/-- Registers of the SHF block: SHF_STS, SHF_CE_CNT, SHF_UE_CNT, SHF_CE_WINDOW, SHF_UE_ADDR_LO, SHF_UE_ADDR_HI, SHF_CE_THRESH, SHF_SCRUB_CTRL, SHF_SCRUB_START_LO, SHF_SCRUB_START_HI, SHF_SCRUB_LEN_LO, SHF_SCRUB_LEN_HI, SHF_SCRUB_DEST_LO, SHF_SCRUB_DEST_HI, SHF_SCRUB_STS. -/
def shfRows : List RegRow :=
  [ ⟨0x0, 1, 0x0, 1, 0x0, false, .block, [⟨3, 3, .ro, 0x0, 0, 0x1, false⟩, ⟨2, 0, .ro, 0x0, 0, 0x7, false⟩]⟩,
    ⟨0x10, 3, 0x20, 1, 0x0, false, .block, [⟨31, 0, .rw, 0x0, 0, 0xffffffff, false⟩]⟩,
    ⟨0x14, 3, 0x20, 1, 0x0, false, .block, [⟨31, 0, .rw, 0x0, 0, 0xffffffff, false⟩]⟩,
    ⟨0x18, 3, 0x20, 1, 0x0, false, .block, [⟨31, 0, .ro, 0x0, 0, 0xffffffff, false⟩]⟩,
    ⟨0x1c, 3, 0x20, 1, 0x0, false, .block, [⟨31, 0, .ro, 0x0, 0, 0xffffffff, false⟩]⟩,
    ⟨0x20, 3, 0x20, 1, 0x0, false, .block, [⟨31, 31, .w1c, 0x0, 0, 0x1, false⟩, ⟨7, 0, .ro, 0x0, 0, 0xff, false⟩]⟩,
    ⟨0x80, 1, 0x0, 1, 0x0, false, .block, [⟨31, 0, .rw, 0x3e8, 0, 0xffffffff, false⟩]⟩,
    ⟨0x100, 1, 0x0, 1, 0x0, false, .block, [⟨9, 8, .rw, 0x1, 0, 0x3, false⟩, ⟨2, 2, .rw, 0x0, 0, 0x1, false⟩, ⟨1, 1, .rw, 0x0, 0, 0x1, true⟩, ⟨0, 0, .rw, 0x0, 0, 0x1, true⟩]⟩,
    ⟨0x104, 1, 0x0, 1, 0x0, false, .block, [⟨31, 0, .rw, 0x0, 0, 0xffffffff, false⟩]⟩,
    ⟨0x108, 1, 0x0, 1, 0x0, false, .block, [⟨7, 0, .rw, 0x0, 0, 0xff, false⟩]⟩,
    ⟨0x10c, 1, 0x0, 1, 0x0, false, .block, [⟨31, 0, .rw, 0x0, 0, 0xffffffff, false⟩]⟩,
    ⟨0x110, 1, 0x0, 1, 0x0, false, .block, [⟨7, 0, .rw, 0x0, 0, 0xff, false⟩]⟩,
    ⟨0x114, 1, 0x0, 1, 0x0, false, .block, [⟨31, 0, .rw, 0x0, 0, 0xffffffff, false⟩]⟩,
    ⟨0x118, 1, 0x0, 1, 0x0, false, .block, [⟨7, 0, .rw, 0x0, 0, 0xff, false⟩]⟩,
    ⟨0x11c, 1, 0x0, 1, 0x0, false, .block, [⟨3, 1, .ro, 0x0, 0, 0x7, false⟩, ⟨0, 0, .ro, 0x0, 0, 0x1, false⟩]⟩ ]

/-- Registers of the HBC block: HBC_STS, HBC_CE_CNT, HBC_UE_CNT, HBC_CE_WINDOW, HBC_UE_ADDR_LO, HBC_UE_ADDR_HI, HBC_ODECC_CNT, HBC_CE_THRESH, HBC_SCRUB_CTRL, HBC_SCRUB_START_LO, HBC_SCRUB_START_HI, HBC_SCRUB_LEN_LO, HBC_SCRUB_LEN_HI, HBC_SCRUB_DEST_LO, HBC_SCRUB_DEST_HI, HBC_SCRUB_STS. -/
def hbcRows : List RegRow :=
  [ ⟨0x0, 1, 0x0, 1, 0x0, false, .block, [⟨4, 4, .ro, 0x0, 0, 0x1, false⟩, ⟨2, 2, .ro, 0x0, 0, 0x1, false⟩, ⟨1, 1, .ro, 0x0, 0, 0x1, false⟩, ⟨0, 0, .ro, 0x0, 0, 0x1, false⟩]⟩,
    ⟨0x10, 1, 0x0, 1, 0x0, false, .block, [⟨31, 0, .rw, 0x0, 0, 0xffffffff, false⟩]⟩,
    ⟨0x14, 1, 0x0, 1, 0x0, false, .block, [⟨31, 0, .rw, 0x0, 0, 0xffffffff, false⟩]⟩,
    ⟨0x18, 1, 0x0, 1, 0x0, false, .block, [⟨31, 0, .ro, 0x0, 0, 0xffffffff, false⟩]⟩,
    ⟨0x1c, 1, 0x0, 1, 0x0, false, .block, [⟨31, 0, .ro, 0x0, 0, 0xffffffff, false⟩]⟩,
    ⟨0x20, 1, 0x0, 1, 0x0, false, .block, [⟨31, 31, .w1c, 0x0, 0, 0x1, false⟩, ⟨7, 0, .ro, 0x0, 0, 0xff, false⟩]⟩,
    ⟨0x30, 1, 0x0, 1, 0x0, false, .block, [⟨31, 0, .rw, 0x0, 0, 0xffffffff, false⟩]⟩,
    ⟨0x80, 1, 0x0, 1, 0x0, false, .block, [⟨31, 0, .rw, 0x3e8, 0, 0xffffffff, false⟩]⟩,
    ⟨0x100, 1, 0x0, 1, 0x0, false, .block, [⟨9, 8, .rw, 0x1, 0, 0x3, false⟩, ⟨2, 2, .rw, 0x0, 0, 0x1, false⟩, ⟨1, 1, .rw, 0x0, 0, 0x1, true⟩, ⟨0, 0, .rw, 0x0, 0, 0x1, true⟩]⟩,
    ⟨0x104, 1, 0x0, 1, 0x0, false, .block, [⟨31, 0, .rw, 0x0, 0, 0xffffffff, false⟩]⟩,
    ⟨0x108, 1, 0x0, 1, 0x0, false, .block, [⟨7, 0, .rw, 0x0, 0, 0xff, false⟩]⟩,
    ⟨0x10c, 1, 0x0, 1, 0x0, false, .block, [⟨31, 0, .rw, 0x0, 0, 0xffffffff, false⟩]⟩,
    ⟨0x110, 1, 0x0, 1, 0x0, false, .block, [⟨7, 0, .rw, 0x0, 0, 0xff, false⟩]⟩,
    ⟨0x114, 1, 0x0, 1, 0x0, false, .block, [⟨31, 0, .rw, 0x0, 0, 0xffffffff, false⟩]⟩,
    ⟨0x118, 1, 0x0, 1, 0x0, false, .block, [⟨7, 0, .rw, 0x0, 0, 0xff, false⟩]⟩,
    ⟨0x11c, 1, 0x0, 1, 0x0, false, .block, [⟨3, 1, .ro, 0x0, 0, 0x7, false⟩, ⟨0, 0, .ro, 0x0, 0, 0x1, false⟩]⟩ ]
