-- ==== Sys2Proof/Machine/TileOps.lean ====
section
/-!
DEFINITION. What several tile commands share: the queue and its pointers, completion, halts and the error record, and
the entry into DRAINING (R106, R109, R130, R137 to R144).
-/
namespace Sys2Proof.Machine

/-- Field `hi:lo` of a descriptor (R110). -/
def dfld (d : BitVec 512) (hi lo : Nat) : Nat := bits d.toNat hi lo

/-- The DMA of tile `t` as a master (R54, R63). -/
def tileMaster (t : Nat) (secure : Bool) : Master := ⟨.tileDma, t, secure⟩

/-- An interrupt source of a core is latched (R175). -/
def State.latchIrq (s : State) (c n : Nat) : State := s.modCore c (fun x => { x with irqLatch := putBit x.irqLatch n true })

def irqTimer : Nat := 0
def irqTileDone : Nat := 1
def irqTileFault : Nat := 2
def irqDoorbell : Nat := 3

/-- The next command leaves the unissued part of the queue (R138). -/
def State.headNext (s : State) (t : Nat) : State :=
  s.setFld (F.TIL_CMD_HEAD_HEAD t) ((s.fld (F.TIL_CMD_HEAD_HEAD t) + 1) % 128)

/-- The slot of the head command: HEAD modulo 64, or the slot that a retried command holds (R138, R137). -/
def State.headSlot (s : State) (t : Nat) (c : TCmd) : Nat := c.slot.getD (s.fld (F.TIL_CMD_HEAD_HEAD t) % 64)

/-- A command leaves the unissued part of the queue; one that was counted before is not counted again (R137, R138). -/
def State.countHead (s : State) (t : Nat) (c : TCmd) : State := if c.slot.isSome then s else s.headNext t

/-- Room for a push: 64 entries, one of them held by a failed command until its action (R106, R137). -/
def State.queueRoom (s : State) (t : Nat) : Bool :=
  decide ((s.tile t).queue.length + ofBool (s.tile t).failed.isSome < 64)

/-- A push of a descriptor: 1 where the block is not enabled, 2 where the queue is full, 0 where it is queued (R106,
R179). -/
def State.tilePush (s : State) (t : Nat) (d : BitVec 512) (secure : Bool) : State × Nat :=
  if !s.flag (blkTil t).enable then (s.raise (blkTil t) 17 (s.coreMaster t), 1)
  else if !s.queueRoom t then (s, 2)
  else
    let s := s.modTile t (fun x => { x with queue := x.queue ++ [⟨d, secure, none⟩] })
    (s.setFld (F.TIL_CMD_TAIL_TAIL t) ((s.fld (F.TIL_CMD_TAIL_TAIL t) + 1) % 128), 0)

/-- A command that did not complete OK is counted (R109, R142). -/
def State.countAbort (s : State) (t : Nat) : State := s.countWrap (F.TIL_CMD_ABORTS t)

/-- Flags are added to TIL_ARITH_FLAGS (R99, R119). -/
def State.addFlags (s : State) (t fl : Nat) : State :=
  let o := (F.TIL_ARITH_FLAGS_OVER t).off
  s.setReg o (BitVec.ofNat 32 ((s.reg o).toNat ||| fl % 512))

/-- An issued command completes OK: its flags, the signal counter and the event (R109, R114, R119, R145). -/
def State.completeOk (s : State) (t : Nat) (i : Issued) : State :=
  let d := i.cmd.desc
  let op := opcodeOf d
  let s := s.addFlags t i.flags
  let s :=
    if op = 3 then
      (s.setFld (F.TIL_DRAIN_LAST_TAG t) (dfld d 31 16)).setFld (F.TIL_DRAIN_LAST_FLAGS t) (i.flags % 512)
    else s
  let s :=
    if op = 1 ∧ dfld d 46 46 = 1 then s.setFld (F.TIL_META t (dfld d 52 47)) (i.metaExp % 2 ^ 16).toNat else s
  let s := if dfld d 10 10 = 1 then s.countWrap (F.TIL_SIG_CNT t (dfld d 12 11)) else s
  if dfld d 9 9 = 1 then s.latchIrq t irqTileDone else s

/-- The unit of a command, for the error record (R144): 1 DMA, 2 MMA, 3 vector. -/
def unitOfOp : Nat → Nat
  | 1 => 1 | 5 => 1 | 8 => 1 | 2 => 2 | 3 => 3 | 4 => 3 | _ => 0

/-- A fault: its code, unit, descriptor word, address and progress (R144). -/
structure Fail where
  code : Nat
  unit : Nat := 0
  word : Nat := 0
  addr : Nat := 0
  progress : Nat := 0
deriving DecidableEq, Repr

/-- TIL_ERR_REC0 of a fault (R144). -/
def errRec0 (c : TCmd) (slot : Nat) (f : Fail) : Nat :=
  f.code % 256 * 2 ^ 24 + opcodeOf c.desc * 2 ^ 16 + f.unit % 4 * 2 ^ 14 + f.word % 32 * 2 ^ 9 + slot % 64

/-- A command fails. The first failure halts the tile: the error record, HALT with its event, the fault event of the
lectern core, and the host's event; a failure met while the tile is HALTED or DRAINING completes the command FAILED and
is logged alone (R137, R144, R667). -/
def State.tileFail (s : State) (t : Nat) (c : TCmd) (slot : Nat) (issued : Bool) (f : Fail) : State :=
  let r0 := errRec0 c slot f
  let off := (F.TIL_ERR_REC0_CODE t).off
  let m := tileMaster t c.secure
  if (s.tile t).failed.isSome ∨ !s.flag (blkTil t).enable then
    let s := if issued then s else s.countHead t c
    (s.countAbort t).postErr (blkTil t) 16 m off r0
  else
    let s := s.setReg off (BitVec.ofNat 32 r0)
    let s := s.setFld (F.TIL_ERR_REC1_TAG t) (dfld c.desc 31 16)
    let s := s.setFld (F.TIL_ERR_REC2 t) (f.addr % 2 ^ 32)
    let s := s.setFld (F.TIL_ERR_REC3 t) (f.addr / 2 ^ 32 % 2 ^ 32)
    let s := s.setFld (F.TIL_ERR_REC4 t) (f.progress % 2 ^ 32)
    let s := s.modTile t (fun x => { x with failed := some ⟨c, slot, issued⟩, syncHeld := false })
    let s := (s.raise (blkTil t) 16 m off r0).latchIrq t irqTileFault
    match s.tileOwner t with
    | some o => s.postOwner o 1 f.code t (Config.eventDetail 1 f.code t) 0
    | none => s

/-- The issued commands without the oldest one of a slot. -/
def dropSlot (slot : Nat) : List Issued → List Issued
  | [] => []
  | i :: is => if i.slot = slot then is else i :: dropSlot slot is

/-- A bank takes a state. -/
def Tile.setBank (x : Tile) (b : Nat) (k : Bank) : Tile := if b = 0 then { x with bank0 := k } else { x with bank1 := k }

def Tile.bank (x : Tile) (b : Nat) : Bank := if b = 0 then x.bank0 else x.bank1

def Tile.poison (x : Tile) (b : Nat) : Tile := x.setBank b { x.bank b with st := .poisoned }

/-- An issued command fails during execution: it leaves the issued commands, an MMA or drain poisons its bank, and the
tile halts (R102, R136, R137). -/
def State.failIssued (s : State) (t : Nat) (i : Issued) (f : Fail) : State :=
  let d := i.cmd.desc
  let s := s.modTile t (fun x => { x with issued := dropSlot i.slot x.issued })
  let s :=
    match opcodeOf d with
    | 2 => s.modTile t (fun x => x.poison (dfld d 42 42))
    | 3 => s.modTile t (fun x => x.poison (dfld d 32 32))
    | _ => s
  s.tileFail t i.cmd i.slot true f

/-- Every unissued command completes ABORTED (R109, R130, R137). -/
def State.abortQueue (s : State) (t : Nat) : State :=
  let s := (s.tile t).queue.foldl (fun s c => (s.countHead t c).countAbort t) s
  s.modTile t (fun x => { x with queue := [], syncHeld := false, syncArrived := none })

/-- The failed command of a halt completes FAILED (R130, R137). -/
def State.finishFailed (s : State) (t : Nat) : State :=
  match (s.tile t).failed with
  | none => s
  | some f =>
    let s := if f.issued then s else s.countHead t f.cmd
    (s.countAbort t).modTile t (fun x => { x with failed := none })

/-- ENABLE falls: the failed command completes FAILED and every unissued command ABORTED (R130). -/
def State.tileDrain (s : State) (t : Nat) : State := (s.finishFailed t).abortQueue t

end Sys2Proof.Machine
end

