-- ==== Sys2Proof/Machine/Page.lean ====
section
/-!
DEFINITION. The emulated set-up pages: their registers and buffers (R493, R600), and how a request is taken and answered
(R494, R499).
-/
namespace Sys2Proof.Machine

/-- A function has a set-up page: PF0, and every VF (R493, R599). -/
def hasPage (f : Nat) : Bool := decide (f = 0 ∨ (2 ≤ f ∧ f < 128))

/-- The number of a VF under its PF, and its PF (R462). -/
def suId (f : Nat) : Nat := if f < 2 then 0 else if f < 65 then f - 1 else 2 ^ 8 + (f - 64)

/-- VFN_SU_STS (R493). -/
def State.suSts (s : State) (f : Nat) : Nat :=
  ofBool (s.fn f).flr * 2 ^ 5 + ofBool (s.flag (F.VFN_STS_FROZEN f)) * 2 ^ 4 + s.fld (F.VFN_STS_STATE f)

/-- The 256 bytes of the response buffer: STATUS, SEQ, body (R493). -/
def Fn.response (x : Fn) : List Byte := leBytes 4 x.mbStatus ++ leBytes 4 x.mbRespSeq ++ x.mbBody.take 248

/-- A 32-bit read of a set-up page, from its shadow (R493, R600). -/
def State.pageRead (s : State) (f off : Nat) : Nat :=
  let x := s.fn f
  if off = 0 then suId f
  else if off = 4 then s.suSts f
  else if off = 0x10 then ofBool x.mbDone * 4 + ofBool x.mbBusy.isSome * 2 + ofBool x.mbGo
  else if 0x100 ≤ off ∧ off < 0x200 then ofLe ((List.range 4).map (fun i => Tab.getD x.mbReq (off - 0x100 + i) 0))
  else if 0x200 ≤ off ∧ off < 0x300 then leAt x.response (off - 0x200) 4
  else 0

/-- Offsets of a page that hold something; the others are reserved (R493). -/
def pageHas (off : Nat) : Bool := decide (off = 0 ∨ off = 4 ∨ off = 0x10 ∨ (0x100 ≤ off ∧ off < 0x300))

/-- Bytes of the request buffer. -/
def State.mbReqBytes (s : State) (f : Nat) : List Byte := (List.range 256).map (fun i => Tab.getD (s.fn f).mbReq i 0)

/-- The source of mailbox events (R472). -/
def srcMailbox : Nat := 8

/-- A response is written, DONE sets, and an event goes to the function (R494). -/
def State.mbDone (s : State) (f seq status : Nat) (body : List Byte) : State :=
  let s := s.modFn f (fun x => { x with mbBusy := none, mbDone := true, mbStatus := status, mbRespSeq := seq, mbBody := body.take 248 })
  s.postEvent f ⟨srcMailbox, Config.eventCode srcMailbox status, f, Config.eventDetail srcMailbox status f, s.modTime % 2 ^ 32, 0⟩

/-! ### Abort codes (R634) -/

def abMalformed : Nat := 0x00010001
def abUnknownService : Nat := 0x00010002
def abSequence : Nat := 0x00010003
def abTooLong : Nat := 0x00010004
def abNoObject : Nat := 0x00020001
def abNoSub : Nat := 0x00020002
def abType : Nat := 0x00020003
def abReadOnly : Nat := 0x00020004
def abWriteOnly : Nat := 0x00020005
def abNotAuth : Nat := 0x00030001
def abRole : Nat := 0x00030002
def abAuthFail : Nat := 0x00030003
def abTokenInvalid : Nat := 0x00030004
def abTokenExpired : Nat := 0x00030005
def abRange : Nat := 0x00040001
def abReserved : Nat := 0x00040002
def abInconsistent : Nat := 0x00040003
def abImage : Nat := 0x00040004
def abModuleState : Nat := 0x00050001
def abBusy : Nat := 0x00050002
def abMoving : Nat := 0x00050003
def abHoldup : Nat := 0x00050004
def abLocked : Nat := 0x00050005
def abCut : Nat := 0x00050006
def abSealed : Nat := 0x00050007
def abNothing : Nat := 0x00050008
def abNoResource : Nat := 0x00060001
def abNotOwned : Nat := 0x00060002
def abParked : Nat := 0x00060003
def abLimit : Nat := 0x00060004
def abFailed : Nat := 0x00070001
def abStorage : Nat := 0x00070002

/-- Request codes (R494). -/
def mailboxCodes : List Nat :=
  [0x01, 0x10, 0x11, 0x20, 0x21, 0x22, 0x23, 0x30, 0x31, 0x32, 0x33, 0x40, 0x41, 0x50, 0x100, 0x101, 0x102, 0x103, 0x110,
   0x111, 0x112, 0x113, 0x114, 0x115, 0x200]

/-- GO: the request buffer is taken, and BUSY is 1 while firmware works on it; while BUSY is 1 it is ignored. A frozen VF's
request is refused, and so is one of a VF that is moved or that is not provisioned, unless it asks for its resources (R489,
R493, R494, R499, R504). -/
def State.mbTake (s : State) (f : Nat) : State :=
  if !hasPage f ∨ (s.fn f).mbBusy.isSome then s
  else if !s.coreUp 0 then s.modFn f (fun x => { x with mbGo := true })
  else
    let code := leAt (s.mbReqBytes f) 0 2
    let seq := leAt (s.mbReqBytes f) 4 4
    let s := s.modFn f (fun x => { x with mbBusy := some (code, seq), mbGo := false })
    if 2 ≤ f ∧ s.flag (F.VFN_STS_FROZEN f) then s.mbDone f seq abModuleState []
    else if s.moving f then s.mbDone f seq abMoving []
    else if 2 ≤ f ∧ s.fld (F.VFN_STS_STATE f) < 2 ∧ code ≠ 1 then s.mbDone f seq abModuleState []
    else if code ∉ mailboxCodes then s.mbDone f seq abUnknownService []
    else if code = 0x200 ∧ f ≠ 0 then s.mbDone f seq abRole []
    else s

/-- A 32-bit write of a set-up page under the access codes of its map (R493, R600). -/
def State.pageWrite (s : State) (f off v : Nat) : State :=
  if off = 0x10 then
    let s := if v.testBit 2 then s.modFn f (fun x => { x with mbDone := false }) else s
    if v.testBit 0 then s.mbTake f else s
  else if 0x100 ≤ off ∧ off < 0x200 then
    s.modFn f (fun x => { x with mbReq := (List.range 4).foldl (fun t i =>
      Tab.put t (off - 0x100 + i) (BitVec.ofNat 8 (v / 256 ^ i)) 0) x.mbReq })
  else s

/-! ### Responses of the dictionary (R629, R630) -/

/-- A response frame (R630). -/
def dictFrame (service seq off abort total : Nat) (bs : List Byte) : List Byte :=
  leBytes 4 service ++ leBytes 4 seq ++ leBytes 4 abort ++ leBytes 4 off ++ leBytes 4 bs.length ++ leBytes 4 total ++ bs

/-- A response goes to its session: session 0 is the PF0 mailbox, whose response body the frame fills (R629). -/
def State.dictAnswer (s : State) (service sess seq off abort total : Nat) (bs : List Byte) : State :=
  let fr := dictFrame service seq off abort total bs
  if sess ≠ 0 then s.emit (.dict sess abort fr)
  else match (s.fn 0).mbBusy with
    | some (code, q) => if code = 0x200 then s.mbDone 0 q abort fr else s
    | none => s

end Sys2Proof.Machine
end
——————————
# Exercise requirements
Output exactly the leading lines of the data, up to and including the line marked by "def shfRows : List".

# Final answer
/-- Registers of the SHF block: SHF_STS, SHF_CE_CNT, SHF_UE_CNT, SHF_CE_WINDOW, SHF_UE_ADDR_LO, SHF_UE_ADDR_HI, SHF_CE_THRESH, SHF_SCRUB_CTRL, SHF_SCRUB_START_LO, SHF_SCRUB_START_HI, SHF_SCRUB_LEN_LO, SHF_SCRUB_LEN_HI, SHF_SCRUB_DEST_LO, SHF_SCRUB_DEST_HI, SHF_SCRUB_STS. -/
def shfRows : List RegRow :=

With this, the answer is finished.